Stop Uploading Scanned PDFs to Claude — Do This Instead

By Lazar Milicevic · Published June 20, 2026 · 9 min read

A client was burning 4,800 tokens per invoice on Claude's native PDF upload. Same accuracy after the fix: 950 tokens. The reason isn't in the docs anywhere obvious, and it only shows up when you process real-world scanned documents at volume.

The Problem Nobody Talks About

The setup: procurement team uploads about 200 supplier invoices per week. Almost all of them are scans or phone photos saved as PDF. The extraction job is twelve fields per invoice — vendor, date, totals, tax breakdown, line items, the usual.

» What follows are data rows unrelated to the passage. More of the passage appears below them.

-- ==== Sys2Proof/Machine/Ops.lean ====
section
/-!
DEFINITION. Machine/Ops.lean: the named operations over memory, registers, ports, the bit-packer and the bit-unpacker, and the two
operations every fault goes through: taking it (rule R290) and leaving it (rules R257, R295).
-/
namespace Sys2Proof.Machine

/-! ## Byte memories (rules R60, R62) -/

/-- The byte written at an address, if one was. -/
def Memory.read : Memory → Nat → Option Byte
  | [], _ => none
  | (a, b) :: m, k => if k = a then some b else Memory.read m k

/-- A store of one byte; it keeps the addresses strictly rising. -/
def Memory.write : Memory → Nat → Byte → Memory
  | [], k, v => [(k, v)]
  | (a, b) :: m, k, v =>
    if k < a then (k, v) :: (a, b) :: m
    else if k = a then (k, v) :: m
    else (a, b) :: Memory.write m k v

/-- `MemWrite(M, addr, n, v)` of rule R10: the bytes of `v` at rising addresses. -/
def Memory.writeBytes : Memory → Nat → List Byte → Memory
  | m, _, [] => m
  | m, k, b :: bs => Memory.writeBytes (Memory.write m k b) (k + 1) bs

/-- The canonical form: addresses strictly rising. (An unlisted address has no value, so no listed cell can equal it.) -/
abbrev Memory.wf (m : Memory) : Prop := m.Pairwise (fun c d => c.1 < d.1)

/-- The byte a unit reads from a cell of its IBUF: the byte written last since reset or, if none was (rule R327), the free value of
the cell (notes/assumptions/4.md). Reading twice gives the same byte (rule R65). -/
def cellByte (u : UnitId) (epoch : Nat) (m : Memory) (addr : Nat) : Byte :=
  (Memory.read m addr).getD (Config.freeCell u epoch addr)

/-- `MemRead(M, addr, n)` of rule R10. -/
def cellBytes (u : UnitId) (epoch : Nat) (m : Memory) (addr : Nat) : Nat → List Byte
  | 0 => []
  | n + 1 => cellByte u epoch m addr :: cellBytes u epoch m (addr + 1) n

/-! ## Capacities (rule R7) -/

/-- Bytes in a unit's IBUF. -/
def inCapOf (c : Config) : UnitId → Nat
  | .enc => c.encInCap
  | .dec => c.decInCap

/-- Bytes in a unit's OBUF. -/
def outCapOf (c : Config) : UnitId → Nat
  | .enc => c.encOutCap
  | .dec => c.decOutCap

/-! ## The phases (rule R27)

The numbers are those of the table of rule R27; Tests/Slice0.lean checks each against the encoder of Decode.lean. -/

def phIdle : BitVec 4 := 0
def phInit : BitVec 4 := 1

def phECount : BitVec 4 := 2
def phELeaves : BitVec 4 := 3
def phEMerge : BitVec 4 := 4
def phERoot : BitVec 4 := 5
def phECodegen : BitVec 4 := 6
def phETree : BitVec 4 := 7
def phEData : BitVec 4 := 8
def phEFlush : BitVec 4 := 9
def phEHeader : BitVec 4 := 10
def phEEmpty : BitVec 4 := 11

def phDHeader : BitVec 4 := 2
def phDCheck : BitVec 4 := 3
def phDTree : BitVec 4 := 4
def phDWalk : BitVec 4 := 5
def phDFinish : BitVec 4 := 6

/-! ## Taking a fault and leaving it -/

/-- FAULT ENTRY (rule R290): STATE <- ERROR, ERRCODE <- code, OUT_LEN <- 0, PHASE <- idle. Nothing else is saved, and IN_LEN stays. -/
def raiseFault (code : ErrCode) (c : Ctl) : Ctl :=
  { c with state := .error, errCode := code, outLen := 0, phase := phIdle }

/-- LEAVING ERROR or DONE by CLEAR (rules R257, R295): STATE <- IDLE, OUT_LEN <- 0, ERRCODE <- 0. Nothing is restored, and IN_LEN stays. -/
def clearOutcome (c : Ctl) : Ctl := { c with state := .idle, outLen := 0, errCode := .none }

/-- The beginning of a run (rule R256): STATE <- BUSY, PHASE <- E_INIT or D_INIT. -/
def beginRun (c : Ctl) : Ctl := { c with state := .busy, phase := phInit }

/-- The end of a run without fault (rules R209, R210, R229): OUT_LEN <- the result length, STATE <- DONE, PHASE <- idle. -/
def endRun (n : BitVec 64) (c : Ctl) : Ctl := { c with outLen := n, state := .done, phase := phIdle }

/-- What both INIT micro-operations do first (rules R201, R221): OUT_LEN <- 0, ERRCODE <- 0. -/
def initOutcome (c : Ctl) : Ctl := { c with outLen := 0, errCode := .none }

/-- `PHASE <- p`. -/
def gotoPhase (p : BitVec 4) (c : Ctl) : Ctl := { c with phase := p }

/-! ## The outcome of a micro-operation -/

/-- A piece of a micro-operation over a unit `σ`: it goes on with a value, or it raises a fault (rule R10) and leaves the working
registers as they stand. -/
inductive Micro (σ α : Type) where
  | ok (a : α) (s : σ)
  | raise (code : ErrCode) (s : σ)
deriving DecidableEq, Repr

/-- Sequence: what follows runs unless a fault was raised. -/
def Micro.bind {σ α β : Type} (m : Micro σ α) (f : α → σ → Micro σ β) : Micro σ β :=
  match m with
  | .ok a s => f a s
  | .raise c s => .raise c s

/-- ENC after a micro-operation; a raised fault takes the fault entry (rule R290). -/
def settleEnc (m : Micro Enc Unit) : Enc :=
  match m with
  | .ok _ e => e
  | .raise c e => { e with ctl := raiseFault c e.ctl }

/-- DEC after a micro-operation; a raised fault takes the fault entry (rule R290), and the deserializer's stack is dropped with the
run. -/
def settleDec (m : Micro Dec Unit) : Dec :=
  match m with
  | .ok _ d => d
  | .raise c d => { d with ctl := raiseFault c d.ctl, stack := [], inSym := false }

/-! ## The bit-packer (rules R181, R182) -/

/-- `PutBit(b)` (rule R181): the bit goes to bit 7 - NB of ACC, and a full byte is stored at WR. -/
def putBit (cfg : Config) (b : Bool) (e : Enc) : Micro Enc Unit :=
  let acc := e.acc ||| ((if b then (1 : Byte) else 0) <<< (7 - e.nb.toNat))
  let filled : Enc := { e with acc := acc, nb := e.nb + 1, nbits := e.nbits + 1 }
  if e.nb.toNat + 1 = 8 then
    if cfg.encOutCap ≤ e.wr.toNat then .raise .outCap filled
    else .ok () { filled with obuf := Memory.write e.obuf e.wr.toNat acc, wr := e.wr + 1, acc := 0, nb := 0 }
  else .ok () filled

/-- `PutBits(w)` (rule R182): `PutBit` of each bit, the first one first. -/
def putBits (cfg : Config) : Bits → Enc → Micro Enc Unit
  | [], e => .ok () e
  | b :: bs, e => (putBit cfg b e).bind fun _ e' => putBits cfg bs e'

/-! ## The bit-unpacker (rules R185, R186) -/

/-- The payload bit at a stream position (rules R9, R73): bit 7 - (pos mod 8) of the byte at address 13 + (pos div 8). -/
def payloadBit (d : Dec) (pos : Nat) : Bool :=
  (cellByte .dec d.epoch d.ibuf (13 + pos / 8)).getLsbD (7 - pos % 8)

/-- The test and the move of `GetBit` without the read (rule R185): at or past the limit the fault is raised and BITPOS stays, else
BITPOS moves by one. -/
def passBit (limit : Nat) (cause : ErrCode) (d : Dec) : Micro Dec Unit :=
  if limit ≤ d.bitpos then .raise cause d else .ok () { d with bitpos := d.bitpos + 1 }

/-- `GetBit(limit, cause)` (rule R185). -/
def getBit (limit : Nat) (cause : ErrCode) (d : Dec) : Micro Dec Bool :=
  (passBit limit cause d).bind fun _ d' => .ok (payloadBit d d.bitpos) d'

/-- `GetBits(n, limit, cause)` (rule R186) as a number, the first bit read the most significant; `acc` holds the bits read before. -/
def getBitsFrom (limit : Nat) (cause : ErrCode) : Nat → Nat → Dec → Micro Dec Nat
  | 0, acc, d => .ok acc d
  | n + 1, acc, d => (getBit limit cause d).bind fun b d' => getBitsFrom limit cause n (2 * acc + b.toNat) d'

/-- `GetBits(n, limit, cause)` (rule R186). -/
def getBits (n limit : Nat) (cause : ErrCode) (d : Dec) : Micro Dec Nat := getBitsFrom limit cause n 0 d

/-- `n` bits passed over one by one, their values not examined. -/
def passBits (limit : Nat) (cause : ErrCode) : Nat → Dec → Micro Dec Unit
  | 0, d => .ok () d
  | n + 1, d => (passBit limit cause d).bind fun _ d' => passBits limit cause n d'

/-- Every position below the limit lies in DEC.IBUF (rule R64). -/
def windowFits (cfg : Config) (limit : Nat) : Bool := decide (limit ≤ 8 * (cfg.decInCap - 13))

/-! ## The machine's parts -/

/-- `s` with another ENC. -/
def State.setEnc (s : State) (e : Enc) : State := { s with enc := e }

/-- `s` with another DEC. -/
def State.setDec (s : State) (d : Dec) : State := { s with dec := d }

/-- The control registers of a unit. -/
def State.ctl (s : State) : UnitId → Ctl
  | .enc => s.enc.ctl
  | .dec => s.dec.ctl

/-- `s` with other control registers in a unit. -/
def State.setCtl (s : State) (u : UnitId) (c : Ctl) : State :=
  match u with
  | .enc => s.setEnc { s.enc with ctl := c }
  | .dec => s.setDec { s.dec with ctl := c }

/-- The host port of a unit. -/
def State.port (s : State) : UnitId → Port
  | .enc => s.encPort
  | .dec => s.decPort

/-- `s` with another port at a unit. -/
def State.setPort (s : State) (u : UnitId) (p : Port) : State :=
  match u with
  | .enc => { s with encPort := p }
  | .dec => { s with decPort := p }

/-- `s` with other host events to come. -/
def State.setScript (s : State) (l : List HostEvent) : State := { s with script := l }

/-- `s` with other steps fixed. -/
def State.setSched (s : State) (l : List Agent) : State := { s with sched := l }

/-- `s` with another agent to follow. -/
def State.setTurn (s : State) (a : Agent) : State := { s with turn := a }

/-- A unit's IBUF. -/
def State.ibuf (s : State) : UnitId → Memory
  | .enc => s.enc.ibuf
  | .dec => s.dec.ibuf

/-- `s` with another IBUF in a unit. -/
def State.setIbuf (s : State) (u : UnitId) (m : Memory) : State :=
  match u with
  | .enc => s.setEnc { s.enc with ibuf := m }
  | .dec => s.setDec { s.dec with ibuf := m }

/-- A unit's OBUF. -/
def State.obuf (s : State) : UnitId → Memory
  | .enc => s.enc.obuf
  | .dec => s.dec.obuf

/-! ## The host port (rules R250, R261, R263) -/

/-- The port keeps a transaction that is not accepted yet (rule R263: "held"). -/
def State.hold (s : State) (u : UnitId) (t : Txn) : State := s.setPort u { s.port u with held := some t }

/-- The port returns a value. -/
def State.respond (s : State) (u : UnitId) (v : ReadData) : State := s.setPort u { s.port u with rdata := some v }

end Sys2Proof.Machine
end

First version was the obvious one. Pipe every PDF straight into Claude's native PDF endpoint, prompt for the twelve fields, parse the JSON. It worked. Accuracy hit 94% on the schema. Then the bill came.

4,800 tokens per invoice. Average. For a one-page document.

The founder asked the right question: why is one page costing this much?

Here's what's actually happening — and I had to dig to find it. When you send a PDF to Claude, the API checks whether the PDF contains an extractable text layer. If yes, you pay text-token rates and life is good. If the PDF is a scan, a phone photo wrapped in a PDF, or anything image-based, Claude silently rasterizes every page at a high internal resolution and processes it as vision input. You pay vision-token rates, on images sized larger than you would ever choose if you were sending them yourself.

You don't get warned. You don't get a flag back saying "hey, this was a scan." You just get the bill.

Most tutorials don't catch this because they test on clean text PDFs generated from Word or InDesign. The vision path never fires. In production, on real procurement workflows, it fires constantly.

Detect Image-Based PDFs Before They Hit Claude

The fix is upstream classification. Decide whether a PDF is text or image before you call the API, then route accordingly.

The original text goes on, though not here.